Electricity demand for the pumps

Electricity demand for the pumps

(OP)
Hi Folks,
I am trying to calculate the electrical power demand for a process plant. Where pumps and agitator motors are main consumers for the electricity.
Is there some rule of thumb to calculate the electricity demand for the pumps (based on flowrate) and motors.
Thanks in davnce for your input on the issue.
Best Regards
Zahid

RE: Electricity demand for the pumps

Yes

Power = flowrate * density * pressure differential / efficiency of 0.7

Now divide by motor efficiency = 0.9
and add another 10% for electric losses

"We have a leadership style that is too directive and doesn't listen sufficiently well.

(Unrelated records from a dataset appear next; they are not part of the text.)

-- ==== Sys2Proof/Machine/EngineSteps.lean ====
section
/-!
DEFINITION. The copy engines at work: the range checker (R235), units moved with their transforms (R250 to R253, R261, R262),
broadcast beats (R266), watermarks (R258, R259), checksums (R263 to R265), completion (R256, R257) and fences (R234, R254).
-/
namespace Sys2Proof.Machine

/-! ### Range checker (R235) -/

/-- The pieces of a range with their lengths. -/
def cuts (a : Word) (n : Nat) : List (Word × Nat) :=
  (pieces a n).map fun p => (p, min (65536 - fld p 0 16) (n - (p - a).toNat))

/-- The scratchpad locations of a range as core n's engine reaches them: private scratchpads of the cluster and the cluster
scratchpad. -/
def scratchLocs (n : Nat) (a : Word) (len : Nat) : List (Nat × Nat) :=
  (cuts a len).filterMap fun p =>
    if p.1.toNat < 0x100000000 then
      match localPlace n true p.1.toNat with
      | some l => if l.win = .priv ∨ l.win = .coreWin ∨ l.win = .clus then some (l.addr, p.2) else none
      | none => none
    else none

/-- What a command has still to read and to write of its data: address, bytes, whether it writes. -/
def EngCmd.dataLeft (c : EngCmd) : List (Word × Nat × Bool) :=
  let g := c.unitLen
  let off (k : Nat) : Word := BitVec.ofNat 64 k
  let left := c.units - c.pos
  if c.error.isSome || left == 0 then []
  else
    let per := c.st.rowBytes.toNat / g.1
    let rows (base : Word) (u : Nat) (w : Bool) : List (Word × Nat × Bool) :=
      ((List.range c.index.length).filter fun r => c.pos / per ≤ r).map fun r =>
        let skip := if r = c.pos / per then c.pos % per * u else 0
        (base + off (c.index.getD r 0) * c.st.rowPitch + off skip, per * u - skip, w)
    match c.kind with
    | .qfence => []
    | .cpyt => ((List.range left).map fun i => c.unitAt (c.pos + i)).flatMap fun u => [(u.src, u.n, false), (u.dst, u.m, true)]
    | .gath => (c.dst + off (c.pos * g.2), left * g.2, true) :: rows c.src g.1 false
    | .scat => (c.src + off (c.pos * g.1), left * g.1, false) :: rows c.dst g.2 true
    | .cpy =>
      if c.images then [(c.src + off c.srcPos, 4160 * left, false), (c.dst + off c.outPos, 4160 * left, true)]
      else [(c.src + off (c.pos * g.1), left * g.1, false), (c.dst + off (c.pos * g.2), left * g.2, true)]
        ++ (c.scaleTouch.map fun t => (t.1 + off c.pos, left, t.2.2.1.writes))

/-- What a command has still to read and to write: its data, then its completion word and its barrier (R248, R256). -/
def EngCmd.remaining (c : EngCmd) : List (Word × Nat × Bool) :=
  c.dataLeft ++ ((c.sigTouch.filter fun t => t.2.1 = 16 || !c.noSig).map fun t => (t.1, t.2.1, true))

/-- An access of a command has to wait for an earlier command of the cluster's engine (R235). -/
def State.checkerHolds (s : State) (c : EngCmd) (a : Word) (n : Nat) (writes : Bool) : Bool :=
  let mine := scratchLocs c.core a n
  !mine.isEmpty && ((s.cluster (clusterOf c.core)).queues.toList.flatten.any fun e =>
    decide (e.stamp < c.stamp) && e.remaining.any fun r =>
      (writes || r.2.2) && (scratchLocs e.core r.1 r.2.1).any fun l => mine.any fun m => overlaps l.1 l.2 m.1 m.2)

/-! ### Accesses of the engine (R221, R249, R257) -/

/-- How an access of a command comes out: places of its pieces, a wait, a missing translation, or a failing address. -/
inductive EGot where
  | ok (ps : List (Place × Nat))
  | wait
  | fault (f : FaultRef)
  | bad (a : Word)

/-- A class D range that breaks R250: the command could not move it in aligned units of 8 bytes, each once (R223, log 53). -/
def EngCmd.breaksD (c : EngCmd) (use : Use) : Bool :=
  let odd (w : Word) : Bool := fld w 0 3 != 0
  match c.kind with
  | .qfence => false
  | .cpy => odd c.src || odd c.dst || (!c.images && (c.len % 8 != 0 || c.span % 8 != 0))
  | .gath | .scat => odd c.src || odd c.dst || odd c.st.rowPitch || odd c.st.rowBytes || c.len % 8 != 0
  | .cpyt =>
    if use.writes then odd c.dst || c.span % 8 != 0
    else odd c.src || c.stride 0 != BitVec.ofNat 64 c.esz || c.esz * c.box 0 % 8 != 0
      || (List.range c.dims).any fun i => decide (1 ≤ i) && odd (c.stride i)

/-- The region as the engine of core n's cluster reads it waits while the replica is being copied (R241, R266). -/
def State.replicaWaits (s : State) (n : Nat) : Bool :=
  let l := s.layer (layerOf n)
  l.season == .spring || l.stale

/-- The pieces of an access placed. -/
def State.engPlaces (s : State) (c : EngCmd) (use : Use) : List (Word × Nat) → State × EGot
  | [] => (s, .ok [])
  | (a, n) :: r =>
    match s.place c.core c.asn a.toNat use true (fun _ => true) with
    | (.trap _ _, s1) => (s1, .bad a)
    | (.stall, s1) => (s1, .wait)
    | (.fault f, s1) => (s1, .fault f)
    | (.ok p, s1) =>
      let s2 := if p.win = .glob then s1.touchLayer p.addr else s1
      if p.dcls && c.breaksD use then (s2, .bad a)
      else if (p.win == .glob && s1.powerWaits p.addr) || (use == .load && p.win == .region && s1.replicaWaits c.core)
          || s1.checkerHolds c a n use.writes then (s2, .wait)
      else if use == .load && s2.unreadable p.addr n then (s2, .bad a)
      else match s2.engPlaces c use r with
        | (s3, .ok ps) => (s3, .ok ((p, n) :: ps))
        | e => e

/-- The bytes at the places of a range at address a: those fetched from class D pages as they were read (R223), those that an
overlapping copy has overwritten as they were (R250). -/
def State.engBytes (s : State) (c : EngCmd) (a : Word) : List (Place × Nat) → List Byte
  | [] => []
  | (p, n) :: r =>
    ((s.bytesKey p.key p.addr n).mapIdx fun i b =>
      ((look c.seen (a + BitVec.ofNat 64 i).toNat).orElse fun _ => look c.held (p.addr + i)).getD b)
      ++ s.engBytes c (a + BitVec.ofNat 64 n) r

/-- Bytes that a CPY may read from its source: its length, or the greatest size of its images (R250, R262). -/
def EngCmd.srcSpan (c : EngCmd) : Nat := if c.images then 4160 * c.units else c.len

/-- A write of n bytes at a place makes whole a unit under ECC whose other bytes the same command has written before, in rising order
from `before` bytes below: the unit is no longer poisoned (R402). -/
def State.coverPoison (s : State) (c : EngCmd) (before : Word) (p : Place) (n : Nat) : State :=
  if s.poison.isEmpty || c.kind == .scat || c.nofill || xfKind c.st.xf == 2 || p.ro then s
  else
    let u := poisonUnit p.addr
    { s with poison := s.poison.filter fun b =>
        !(p.addr ≤ b + before.toNat && decide (p.addr < b + u ∧ b + u ≤ p.addr + n)) }

/-- Bytes written at placed pieces: what stood there is kept where a copy's source has it (R250); bytes for the region are gathered, and
those of GATH, SCAT and CPYT for class D pages (R223); others are performed. -/
def State.engWrite (s : State) (c : EngCmd) (a : Word) : List (Place × Nat) → List Byte → State × EngCmd
  | [], _ => (s, c)
  | (p, n) :: r, bs =>
    let here := bs.take n
    let at_ (i : Nat) : Nat := (a + BitVec.ofNat 64 i).toNat
    let c1 := if c.kind = .cpy ∧ s.rangeHas c.core c.asn c.src.toNat c.srcSpan p.addr n then
        { c with held := (List.range n).foldl (fun h i =>
            if (look h (p.addr + i)).isSome then h else put h (p.addr + i) (s.byteKey p.key (p.addr + i))) c.held }
      else c
    let (s1, c2) :=
      if p.win = .region then (s, { c1 with out := c1.out ++ here.mapIdx fun i b => (at_ i, b) })
      else if p.dcls && c.kind != .cpy then
        (s, { c1 with late := ((List.range n).zip here).foldl (fun m b => put m (at_ b.1) b.2) c1.late })
      else ((s.writeTo p here).coverPoison c (a - c.dst) p n, c1)
    s1.engWrite c2 (a + BitVec.ofNat 64 n) r (bs.drop n)

/-! ### One unit -/

/-- Elements of w bits of a run of bytes. -/
def splitBits (w cnt : Nat) (bs : List Byte) : List Nat :=
  let v := leNat bs
  (List.range cnt).map fun i => v / 2 ^ (w * i) % 2 ^ w
def joinBits (w : Nat) (vs : List Nat) : Nat := vs.foldr (fun v acc => v % 2 ^ w + 2 ^ w * acc) 0

/-- The largest magnitude of a block of FP32 or BF16 elements (R261). -/
def blockAmax (f : Nat) (vs : List Nat) : FVal :=
  FP32.decode (amaxOf (vs.map fun v => if f = 8 then v * 65536 else v))

/-- A unit converted: bytes written, flags, and the scale code it writes (R261). Half a byte that no element of the command fills keeps
its old value, as in a store of E2M1 (R161; log 53). -/
def EngCmd.transform (c : EngCmd) (bs : List Byte) (code old : Nat) : List Byte × Flags × Option Nat :=
  let d := c.st.xf
  if xfKind d ≠ 1 then (bs, 0, none)
  else
    let sf := xfSrc d
    let df := xfDst d
    let cnt := if c.kind = .cpyt then 1 else min (unitElems d c.eight) (8 * bs.length / memBits sf)
    let es := splitBits (memBits sf) cnt bs
    let (rs, out) : List (Nat × Flags) × Option Nat :=
      if !xfScaled d then (es.map fun e => convertElem sf df .rne e, none)
      else if scaledFmt sf then (es.map fun e => widenScaled sf code df .rne e, none)
      else
        let k := (scaleCode df (blockAmax sf es)).1
        (es.map fun e => quantise df k .rne (elemVal sf e), some k)
    let bits := cnt * memBits df
    let kept := if bits % 8 = 0 then 0 else old / 2 ^ (bits % 8) * 2 ^ bits
    (leBytes ((bits + 7) / 8) (joinBits (memBits df) (rs.map Prod.fst) + kept), rs.foldl (fun a r => a ||| r.2) 0, out)

/-- Bytes of a unit's payload with the injected bit inverted (R322), counted, and kept while a checksum runs (R263). -/
def EngCmd.pay (c : EngCmd) (bs : List Byte) : EngCmd × List Byte :=
  let bs1 := match c.flip with
    | some (o, b) => bs.mapIdx fun i v => if c.paid + i = o then v ^^^ ((1 : Byte) <<< b) else v
    | none => bs
  ({ c with paid := c.paid + bs.length, payload := if c.st.chk = .none then [] else c.payload ++ bs1 }, bs1)

/-- SAT and NV of converts are recorded in the queue (R261, R267). -/
def State.queueFlags (s : State) (cl q : Nat) (fl : Flags) : State :=
  s.modCluster cl fun c =>
    { c with qsat := if fl &&& fSAT ≠ 0 then putBit c.qsat q true else c.qsat
             qnv := if fl &&& fNV ≠ 0 then putBit c.qnv q true else c.qnv }

/-- The record of an engine's page fault (R387). -/
def EngCmd.record (c : EngCmd) (q : Nat) (f : FaultRef) : FaultRec :=
  { w0 := BitVec.ofNat 64 (f.va % 2 ^ 52 + (if f.write then 2 ^ 52 else 0) + 2 ^ 56 + (if c.lvs then 2 ^ 57 else 0))
    w1 := BitVec.ofNat 64 (coreId (c.core / 8 * 8) + q * 2 ^ 12 + c.asn * 2 ^ 16 + f.kind * 2 ^ 24 + f.level * 2 ^ 27)
    w2 := f.entry, w3 := c.taskid, who := .engine (clusterOf c.core) q c.stamp, seq := 0 }

/-- An access that did not come to places: the command waits, pauses with a fault record, or ends with code 2 (R257). -/
def State.engStop (s : State) (c : EngCmd) (q : Nat) (e : EGot) : State × EngCmd × Bool :=
  match e with
  | .fault f =>
    (s.modTower (towerOf c.core) fun t => { t with heldFaults := t.heldFaults ++ [c.record q f] }, { c with paused := true }, false)
  | .bad a => (s, { c with error := some (errAccess a) }, false)
  | _ => (s, c, false)

/-- The words of a source in rising order, each once. -/
def EngCmd.sourceWords (c : EngCmd) : List Nat :=
  ((List.range c.units).foldl (fun m i =>
    let u := c.unitAt i
    (unitsOf u.src.toNat u.n 8).foldl (fun m w => put m w ()) m) ([] : List (Nat × Unit))).map Prod.fst

/-- A command at an access beside its data: of its completion word or its scale array. -/
def EngCmd.beside (c : EngCmd) : EngCmd := { c with kind := .qfence }

/-- The next word of a source that lies on class D pages: read where its page is of class D (R223). -/
def State.fetchWord (s : State) (c : EngCmd) (q : Nat) : State × EngCmd × Bool :=
  match c.sourceWords[c.fetched]? with
  | none => (s, c, false)
  | some w =>
    match s.engPlaces c .load [(BitVec.ofNat 64 w, 8)] with
    | (s1, .ok ps) =>
      let seen := ps.flatMap fun p => if p.1.dcls then (s1.bytesKey p.1.key p.1.addr 8).mapIdx fun i b => (w + i, b) else []
      (s1, { c with fetched := c.fetched + 1, seen := c.seen ++ seen }, true)
    | (s1, e) => s1.engStop c q e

The top of the organisation doesn't listen sufficiently to what the bottom is saying."  Tony Hayward CEO, BP

**********************
"Being GREEN isn't easy" ..Kermit
http://www.youtube.com/watch?v=hpiIWMWWVco

http://vir

RE: Electricity demand for the pumps

Be careful in using consistent units.

 

RE: Electricity demand for the pumps

Actually I don't think you need the density.

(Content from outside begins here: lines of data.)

/-- The refusal cause of a record in a queue, the first that applies in the order of R370. -/
def State.refusal (s : State) (tw q : Nat) (e : QEntry) : Option Nat :=
  let r := e.record
  let t := s.tower tw
  let spawn := e.parent.isSome
  let local_ (w : Word) : Bool := w != 0 && decide (w.toNat < 0x100000000)
  let obj := s.objOf tw (recObj r)
  let pool := recWord r 4
  let checks : List (Nat × Bool) :=
    [(8, !spawn && q % 8 == 7), (12, recReserved r), (1, recPrio r != q / 8),
     (2, recClass r == 0 || decide (16 ≤ recClass r)),
     (3, !(recLanes r == 0 || recLanes r == 8 || recLanes r == 16 || recLanes r == 24 || recLanes r == 32)),
     (4, decide (8 < recTiles r) || decide (64 < recLease r)),
     (11, spawn && (local_ (recWord r 1) || local_ (recWord r 3))),
     (9, match obj with | none => true | some o => !o.purged && !s.belowFuses o && !o.entryAt (recEntry r)),
     (10, match obj with | none => false | some o => o.purged || s.belowFuses o),
     (13, s.replayRefused tw e.asn r),
     (5, !(towerCores tw).any fun n => s.couldHold tw n r),
     (6, pool != BitVec.allOnes 64 && (match look t.pools pool.toNat with | none => true | some p => p.launch.isSome)),
     (7, decide (4096 ≤ t.launches.length))]
  (checks.find? fun c => c.2).map Prod.fst

/-- A refused record: counted, reported, and its join object written (R12, R370). -/
def State.refuse (s : State) (tw q : Nat) (e : QEntry) (cause : Nat) : State :=
  let s1 := s.modQueue tw q fun v => { v with refs := min (v.refs + 1) 0xFFFF, cause := cause }
  (s1.laharJob tw
    { asn := e.asn, addr := recWord e.record 3, zero := true, dec := 0
      status := 4 ||| (if cause = 9 then 8 else if cause = 10 then 16 else 0) }).1

/-- The capture of an accepted record begins: its header is written, or the replay's buffer is taken up (R406, R407). -/
def State.beginCapture (s : State) (tw slot asn : Nat) (r : List Word) : State × Option Capture :=
  if !recCapt r then (s, none)
  else
    let base := (recWord r 15).toNat
    let c : Capture := { replay := bit (recWord r 14) 63, base := base, size := fld (recWord r 14) 0 40, used := 0 }
    if c.replay then (s, some c)
    else
      let s1 := s.bufWrite tw asn base
        (leBytes 8 0 ++ leBytes 8 0 ++ leBytes 32 (s.partHash tw).toNat ++ leBytes 8 slot ++ leBytes 8 0)
      (s1.modTower tw fun t =>
        { t with captured := ⟨recWord r 15, captureFields r, []⟩ :: t.captured.filter fun p => p.buffer != recWord r 15 }, some c)

/-- The lowest-numbered free launch slot of a tower (R12). -/
def State.freeLaunch (s : State) (tw : Nat) : Nat := nextFrom ((s.tower tw).launches.map Prod.fst) 4096 0

/-- An entry of a queue's ring changed or removed; entries are told apart by their enqueue step. -/
def State.modRing (s : State) (tw q : Nat) (f : List QEntry → List QEntry) : State :=
  s.modQueue tw q fun v => { v with ring := f v.ring, since := if f v.ring = v.ring then v.since else s.steps }
def sameEntry (e x : QEntry) : Bool := x.stamp == e.stamp && x.accepted.isNone

/-- An accepted record becomes a live launch; one with a task count of 0 ends at once (R12). -/
def State.accept (s : State) (tw q : Nat) (e : QEntry) : State :=
  let r := e.record
  if recCount r = 0 then s.modRing tw q fun es => es.filter fun x => !sameEntry e x
  else
    let slot := s.freeLaunch tw
    let (s1, cap) := s.beginCapture tw slot e.asn r
    let pool := (recWord r 4).toNat
    let l : Launch := { record := r, queue := q, asn := e.asn, count := recCount r, capture := cap
                        scan := match e.parent with | some n => if towerOf n = tw then n else 1280 * tw | none => 1280 * tw }
    (s1.modTower tw fun t =>
      { t with launches := put t.launches slot l
               pools := t.pools.map fun p => if p.1 = pool then (p.1, { p.2 with cursor := 0, launch := some slot }) else p }).modQueue
      tw q fun v => { v with ring := v.ring.map fun x => if sameEntry e x then { x with accepted := some slot } else x }

/-- Where the loader, which is firmware, writes an address of an object's data: through the page table, but whatever R, W and KEY of
the leaf say, and under key 0 (R18, R349, R389; log 75). -/
def State.loaderPlace (s : State) (tw asn va : Nat) : Option Place :=
  if va < 0x100000000 ∨ 0x10000000000000 ≤ va then none
  else match s.walk tw asn va with
    | .leaf e => (s.locate tw (ptePA e.leaf + (va - e.base))).map fun a =>
        { win := .glob, addr := a, key := .random s.key0, ro := s.readOnly a }
    | .fail _ _ _ => none

/-- An object's data at its linked addresses, in pieces within one page. -/
def CodeObj.pieces (o : CodeObj) : List (Nat × List Byte) :=
  o.data.flatMap fun x => (unitsOf x.1 x.2.length 4096).map fun u =>
    (max x.1 u, (x.2.drop (max x.1 u - x.1)).take (u + 4096 - max x.1 u))

/-- The data of an object written to global memory through the page table of a launch that names it, once for each address space (R349;
log 75). -/
def State.placeData (s : State) (tw asn : Nat) (o : CodeObj) : State :=
  if o.spaces.contains asn then s
  else
    (o.pieces.foldl (fun st x => match st.loaderPlace tw asn x.1 with
      | some p => st.writeTo p x.2
      | none => st) s).modTower tw fun t =>
      { t with objects := t.objects.map fun y => if y.id = o.id then { y with spaces := asn :: y.spaces } else y }

/-- A location of an object's data in a layer that has no power: the load waits for it (R296). -/
def State.dataWaits (s : State) (tw asn : Nat) (o : CodeObj) : Option Nat :=
  if o.spaces.contains asn then none
  else o.pieces.findSome? fun x => ((s.loaderPlace tw asn x.1).map Place.addr).filter s.powerWaits

/-- A record that stands in a ring is checked: refused, or accepted, with the data of its object loaded for its address space (R349). It
stays unchecked while a layer that the data reaches has no power. -/
def State.checkRecord (s : State) (tw q : Nat) (e : QEntry) : State :=
  match s.refusal tw q e, s.objOf tw (recObj e.record) with
  | some c, _ => (s.modRing tw q fun es => es.filter fun x => !sameEntry e x).refuse tw q e c
  | none, none => s.accept tw q e
  | none, some o =>
    if recCount e.record = 0 then s.accept tw q e
    else match s.dataWaits tw e.asn o with
      | some a => s.touchLayer a
      | none => (s.placeData tw e.asn o).accept tw q e

/-- The oldest record of a tower's rings that has not been checked. -/
def State.oldestUnchecked (s : State) (tw : Nat) : Option (Nat × QEntry) :=
  (List.range 64).foldl (fun best q =>
    match ((s.tower tw).queues.getD q {}).ring.find? fun e => e.accepted.isNone with
    | none => best
    | some e => match best with
      | some b => if b.2.stamp ≤ e.stamp then best else some (q, e)
      | none => some (q, e)) none

/-- LAUNCH_ACCEPT: Lahar checks the oldest record that it has not checked; one for the other tower only is forwarded, unless this tower
runs alone (R371, R396). -/
def execLaunchAccept (tower : Nat) (s : State) : Out :=
  .next (
    if 2 ≤ tower ∨ (s.tower tower).lfrz then s
    else match s.oldestUnchecked tower with
      | none => s
      | some (q, e) =>
        let m := fld (recWord e.record 5) 0 2
        if !m.testBit tower && m.testBit (1 - tower) && !s.alone tower then
          (s.modRing tower q fun es => es.filter fun x => !sameEntry e x).modTower (1 - tower) fun t =>
            { t with forwarded := t.forwarded ++ [(q, e)] }
        else s.checkRecord tower q e)

/-- FORWARDED_RECORD_ARRIVAL: a forwarded record enters the queue of the same number and is checked there; it waits while the ring is full,
Lahar is frozen, or boot has not opened the tower's queues (R371, R396). -/
def execForwardedRecordArrival (tower : Nat) (s : State) : Out :=
  let t := s.tower tower
  .next (match t.forwarded with
    | [] => s
    | (q, e) :: rest =>
      if 2 ≤ tower ∨ t.lfrz ∨ t.bootStep ≠ 20 ∨ 64 ≤ (t.queues.getD q {}).ring.length then s
      else
        let e1 := { e with stamp := s.steps }
        ((s.modTower tower fun t => { t with forwarded := rest }).enqueueRec tower q e1).checkRecord tower q e1)

/-! ### Placement (R13 to R15) -/

/-- The context that a slot holds for Lahar's accounting: a task, or the saved context that its resume message names (R17). -/
def State.accounted (s : State) (n k : Nat) : Option TaskInfo :=
  let t := s.thread n k
  match t.occ with
  | .free => none
  | .task => t.task
  | .message => ((t.resume.bind fun c => (s.tower (towerOf n)).saved.find? fun sv => sv.ctx == c && sv.sent == some (n, k)).map
      Saved.info)

/-- Private ranges that are held or reserved on a core. -/
def State.usedRanges (s : State) (n : Nat) : List (Nat × Nat) :=
  ((List.range 4).filterMap fun k => (s.accounted n k).map fun i => (i.pbase, i.psize))
    ++ (s.core n).resv.map fun r => (r.pbase, r.psize)
/-- Tiles that are held or reserved on a core. -/
def State.usedTiles (s : State) (n : Nat) : Nat :=
  (((List.range 4).filterMap fun k => (s.accounted n k).map TaskInfo.tiles) ++ (s.core n).resv.map Resv.tiles).foldl (· + ·) 0

/-- A private range is free: whole units at or above XB, apart from every used range. -/
def rangeFree (xb : Nat) (used : List (Nat × Nat)) (base size : Nat) : Bool :=
  decide (xb ≤ base) && decide (base + size ≤ privSize) && !used.any fun u => overlaps base size u.1 u.2

/-- The top of the highest free run that is long enough: its base (R15). -/
def freeRun (xb : Nat) (used : List (Nat × Nat)) (size : Nat) : Option Nat :=
  ((List.range 128).reverse.map (4096 * ·)).find? fun b => rangeFree xb used b size

/-- Free slots of a core, and those that no resume message has reserved. -/
def Core.freeSlots (c : Core) : List Nat := (List.range 4).filter fun k => !c.occupied k
def Core.openSlots (c : Core) : List Nat := c.freeSlots.filter fun k => !c.resv.any fun r => r.slot == some k
/-- Task records reserved on a core and not yet bound. -/
def Core.recordsDue (c : Core) : Nat := (c.resv.filter fun r => r.slot.isNone).length
/-- Lane groups that are neither held nor reserved. -/
def State.openGroups (s : State) (n : Nat) : Nat :=
  pop4 (unheld (s.groupMask n) (s.core n).lpart) - (s.core n).resvGroups

/-- The layer of a core takes dispatches: up, not being reset, not on hold (R377, R396, R400). -/
def State.takesWork (s : State) (n : Nat) : Bool :=
  let l := s.layer (layerOf n)
  l.season != .inReset && !l.lrst && !l.hold

/-- The conditions of R15 that do not depend on what the core's slots hold: masks, class, binding. A record that asks for tiles goes only
to a core with an array: R15's list does not say so, R12 does where it asks what an idle core could hold, and the model takes it for
placement too, its own choice (log 89). -/
def State.admits (s : State) (tw : Nat) (r : List Word) (level n : Nat) : Bool :=
  s.present n && recSelects r tw n && (recClass r).testBit (s.clsOf n) && s.takesWork n
    && decide (recGroups r ≤ pop4 (s.groupMask n)) && (recTiles r == 0 || s.hasArray n)
    && ((s.tower tw).binding.find? fun b => b.1 == (n, recObj r, recEntry r, level)).isSome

Power = Volumetric flowrate * pressure differential / efficiency

A quick unit check.
If volume flow rate in m^3/sec and dp in N/m^2 then the product will be in Joule per second as required.  If you put density in there you will have something different than power.
 

=====================================
Eng-tips forums: The best place on the web for engineering discussions.

RE: Electricity demand for the pumps

And efficiency would be product of efficiency of pump and motor and drive as mentioned above.  The efficiency (losses) are the hardest to figure.. all of them will change with operating point.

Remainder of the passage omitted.